Машинально я кинулась на помощь, но надзирательница резко оттолкнула меня, впервые обратившись голосом.
— Не трожь, ведьма!
— Не волнуйся, — попыталась оправдаться, одновременно рассматривая немаленького размера абсцесс. — Я не желаю зла. Давно с ногой такое? Травма? Сильно болит? В пальцах чувствительность нормальная или хуже становится? Пойми, спрашиваю не для того, чтобы навредить. Нехорошая у тебя нога. Запустишь болячку, потерять можешь.
— Молитва всё излечит!
— Не всё!
— Не приближайся! Охрану позову!
С этими словами эта дура подползла к двери в надежде открыть её и привести свою угрозу в исполнение. Что дальше будет, я прекрасно понимала. Прибегут молодчики с дубинами и, не разбираясь в ситуации, для начала оприходуют меня по рёбрам. Потом эвакуируют пострадавшую охранницу, которая начнёт вопить, что я на её порчу навела. Женщина явно необразованная, поэтому как бы ни крестилась и не молилась, а всё равно полна предрассудков. Вот с ними и помрёт от гангрены.
Кто во всём виновата? Ведьма Лиза! И тут не удивлюсь, если костерок из сырых дров подо мной разожгут. Можно, конечно, надеяться на менее жестокое наказание, но оно будет ненамного лучше аутодафе.
Рискованный план действий созрел в голове моментально. Когда-то я пообещала себе завести нож, чтобы отбиться, если Вольдемарчик повторно решит пристать ко мне. Кинжал на пояс вешать не стала, чтобы не шокировать местную публику, а вот маленький остро заточенный ножичек у кузнеца вытребовала. Стеша сшила что-то типа ножен с ремешком, которые я прикрепила к ноге под юбкой. Незаметно, но в критический момент можно быстро достать оружие, всего лишь задрав подол. И этот нож до сих пор при мне, так как ни конвоир, ни местные меня не обыскивали.
Быстро выхватив оружие, приставила его к горлу надзирательницы.
— Молчи и не дёргайся! — как можно страшнее прошептала я.
После этого с силой пнула дверь. Когда она открылась, то заорала во все лёгкие.
— Охрана!
Молодцов с дубинами не было. Вернее, дубины были, но в руках двух внушительных женщин.
— Слушайте сюда! — продолжила я, пока надзирательницы не пришли в себя и не начали действовать. — Хотите, чтобы эта идиотка без перерезанного горла осталась, зовите главного. Того, что всё решает! Ждать долго не буду! Быстро!
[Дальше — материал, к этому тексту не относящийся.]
def laneSReads (op : LaneOp) (f : LaneFields) : List Nat := fieldsWith [.sr] op f ++ immSRegs op f
def laneSWrites (op : LaneOp) (f : LaneFields) : List Nat := fieldsWith [.sw] op f

/-- REGRANGE and ODDPAIR of R215 for a grant of G registers. -/
def grantCheck (grant : Nat) (op : LaneOp) (f : LaneFields) : Option Illop :=
  let ws := laneSpans op f
  if ws.any (fun w => decide (grant < w.first + w.count)) then some .regrange
  else if ws.any (fun w => decide (w.count = 2) && decide (w.first % 2 = 1)) then some .oddpair
  else none

/-! ## Pairs -/

/-- The class A table of R228: OPC7 of the upper half. -/
def classACode : LaneOp → Option Nat
  | .vfma => some 0x01 | .vfadd => some 0x02 | .vfsub => some 0x03 | .vfms => some 0x04 | .vfmul => some 0x05
  | .vfmin => some 0x06 | .vfmax => some 0x07 | .vfabs => some 0x08 | .vfneg => some 0x09
  | .vfdiv => some 0x0A | .vfsqrt => some 0x0B | .vfrcp => some 0x0C | .vfrsq => some 0x0D
  | .vfexp2 => some 0x0E | .vflog2 => some 0x0F | .vfsin => some 0x10 | .vfcos => some 0x11
  | .actEval => some 0x12
  | _ => none

def classAOp : Nat → Option LaneOp
  | 0x01 => some .vfma | 0x02 => some .vfadd | 0x03 => some .vfsub | 0x04 => some .vfms | 0x05 => some .vfmul
  | 0x06 => some .vfmin | 0x07 => some .vfmax | 0x08 => some .vfabs | 0x09 => some .vfneg
  | 0x0A => some .vfdiv | 0x0B => some .vfsqrt | 0x0C => some .vfrcp | 0x0D => some .vfrsq
  | 0x0E => some .vfexp2 | 0x0F => some .vflog2 | 0x10 => some .vfsin | 0x11 => some .vfcos
  | 0x12 => some .actEval
  | _ => none

/-- The class B table of R228: OPC7 of the lower half. -/
def classBCode : LaneOp → Option Nat
  | .vadd => some 0x01 | .vsub => some 0x02 | .vmul => some 0x03 | .vmulh => some 0x04 | .vmad => some 0x05
  | .vdot2 => some 0x06 | .vmin => some 0x07 | .vmax => some 0x08 | .vabs => some 0x09 | .vshrr => some 0x0A
  | .vshl => some 0x0B | .vshr => some 0x0C | .vsar => some 0x0D
  | .vand => some 0x10 | .vor => some 0x11 | .vxor => some 0x12 | .vandn => some 0x13 | .vnot => some 0x14
  | .vpopc => some 0x15 | .vclz => some 0x16 | .vbfx => some 0x17
  | .vcmpEq => some 0x20 | .vcmpNe => some 0x21 | .vcmpLt => some 0x22 | .vcmpLe => some 0x23
  | .vcmpLtu => some 0x24 | .vcmpLeu => some 0x25 | .vsel => some 0x26
  | .pand => some 0x27 | .por => some 0x28 | .pxor => some 0x29 | .pnot => some 0x2A
  | .vfcmpEq => some 0x2B | .vfcmpLt => some 0x2C | .vfcmpLe => some 0x2D | .vfcmpUn => some 0x2E
  | .vmov => some 0x30 | .vid => some 0x38
  | _ => none

def classBOp : Nat → Option LaneOp
  | 0x01 => some .vadd | 0x02 => some .vsub | 0x03 => some .vmul | 0x04 => some .vmulh | 0x05 => some .vmad
  | 0x06 => some .vdot2 | 0x07 => some .vmin | 0x08 => some .vmax | 0x09 => some .vabs | 0x0A => some .vshrr
  | 0x0B => some .vshl | 0x0C => some .vshr | 0x0D => some .vsar
  | 0x10 => some .vand | 0x11 => some .vor | 0x12 => some .vxor | 0x13 => some .vandn | 0x14 => some .vnot
  | 0x15 => some .vpopc | 0x16 => some .vclz | 0x17 => some .vbfx
  | 0x20 => some .vcmpEq | 0x21 => some .vcmpNe | 0x22 => some .vcmpLt | 0x23 => some .vcmpLe
  | 0x24 => some .vcmpLtu | 0x25 => some .vcmpLeu | 0x26 => some .vsel
  | 0x27 => some .pand | 0x28 => some .por | 0x29 => some .pxor | 0x2A => some .pnot
  | 0x2B => some .vfcmpEq | 0x2C => some .vfcmpLt | 0x2D => some .vfcmpLe | 0x2E => some .vfcmpUn
  | 0x30 => some .vmov | 0x38 => some .vid
  | _ => none

/-- R229: the single form a half stands for. -/
def halfFields (h : PairHalf) : LaneFields where
  vd := h.vd.setWidth 9
  va := h.va.setWidth 9
  vb := h.vb.setWidth 9
  vc := h.vc.setWidth 9
  pg := h.pg
  pn := false
  xmod := (h.mod5.extractLsb' 3 2).setWidth 10
  bimm := false
  sat := h.mod5.getLsbD 2
  rm := h.mod5.extractLsb' 0 2
  imm := 0

/-- How often a list of registers falls in a bank v mod 4 (R20). -/
def bankCount (b : Nat) (rs : List Nat) : Nat := (rs.filter (fun r => decide (r % 4 = b))).length

/-- R219 over both halves: PAIRPORT, then PAIRWRITE. -/
def pairCheck (u l : PairHalf) : Option Illop :=
  let fu := halfFields u
  let fl := halfFields l
  let reads := laneVReads u.op fu ++ laneVReads l.op fl
  let wu := laneVWrites u.op fu
  let wl := laneVWrites l.op fl
  if [0, 1, 2, 3].any (fun b => decide (2 < bankCount b reads)) then some .pairport
  else if [0, 1, 2, 3].any (fun b => decide (0 < bankCount b wu) && decide (0 < bankCount b wl))
      || (lanePWrites u.op fu).any (fun p => (lanePWrites l.op fl).contains p) then some .pairwrite
  else none

/-- The least of two causes in the order of R221's table. -/
def firstIllop : Option Illop → Option Illop → Option Illop
  | some a, some b => if illopCode a ≤ illopCode b then some a else some b
  | some a, none => some a
  | none, b => b

/-- The checks of R221 and R230 on a paired word that need no state: the fields of both halves. -/
def halvesCheck (u l : PairHalf) : Option Illop :=
  if (classACode u.op).isNone || (classBCode l.op).isNone then some .unassigned
  else firstIllop (laneCheck u.op (halfFields u)) (laneCheck l.op (halfFields l))

/-! ## Special registers (R227) -/

def sregAssigned (n : BitVec 14) : Bool :=
  decide (1 ≤ n.toNat && n.toNat ≤ 7) || decide (0x10 ≤ n.toNat && n.toNat ≤ 0x17)

def sregReadOnly (n : BitVec 14) : Bool :=
  decide (1 ≤ n.toNat && n.toNat ≤ 7) || decide (n.toNat = 0x17)

/-! ## Scalar words -/

/-- s58 (ok) named as destination (R208). -/
def destCheck (d : SIndex) : Option Illop := if d = 58 then some .rowrite else none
Одна из охранниц моментально испарилась, а с другой мы стали играть в гляделки, не предпринимая никаких действий. Кажется, я победила, так как тётка первой отвела взгляд. Вскоре появилась высокая худощавая женщина лет сорока пяти. Лицо жёсткое, с резко очерченными чертами. Глаза умные, холодные, спокойные, без угрозы. Явно, в отличие от надзирательниц, непростых кровей дамочка. Как и остальные, одета во всё чёрное, но на груди висит большой золотой крест с вкраплениями драгоценных камней, что говорит о высоком статусе гостьи.
— Ты понимаешь, что отсюда не выберешься? — без предисловий начала она. — Отпусти свою жертву и…
— Расслабьтесь. С чего вы решили, что собираюсь сбегать? Мне необходима была встреча с вами и ничего более. Эту дуру убивать даже в мыслях не было. Больше спасти её хочу, так как скоро сама помереть может, — дружелюбно сказала я, протягивая нож рукояткой вперёд. — Возьмите. Он мне больше не нужен.
— Верное решение, — кивнула женщина, без страха подойдя и взяв оружие. — Угрожать нам не стоит. Готова выслушать тебя.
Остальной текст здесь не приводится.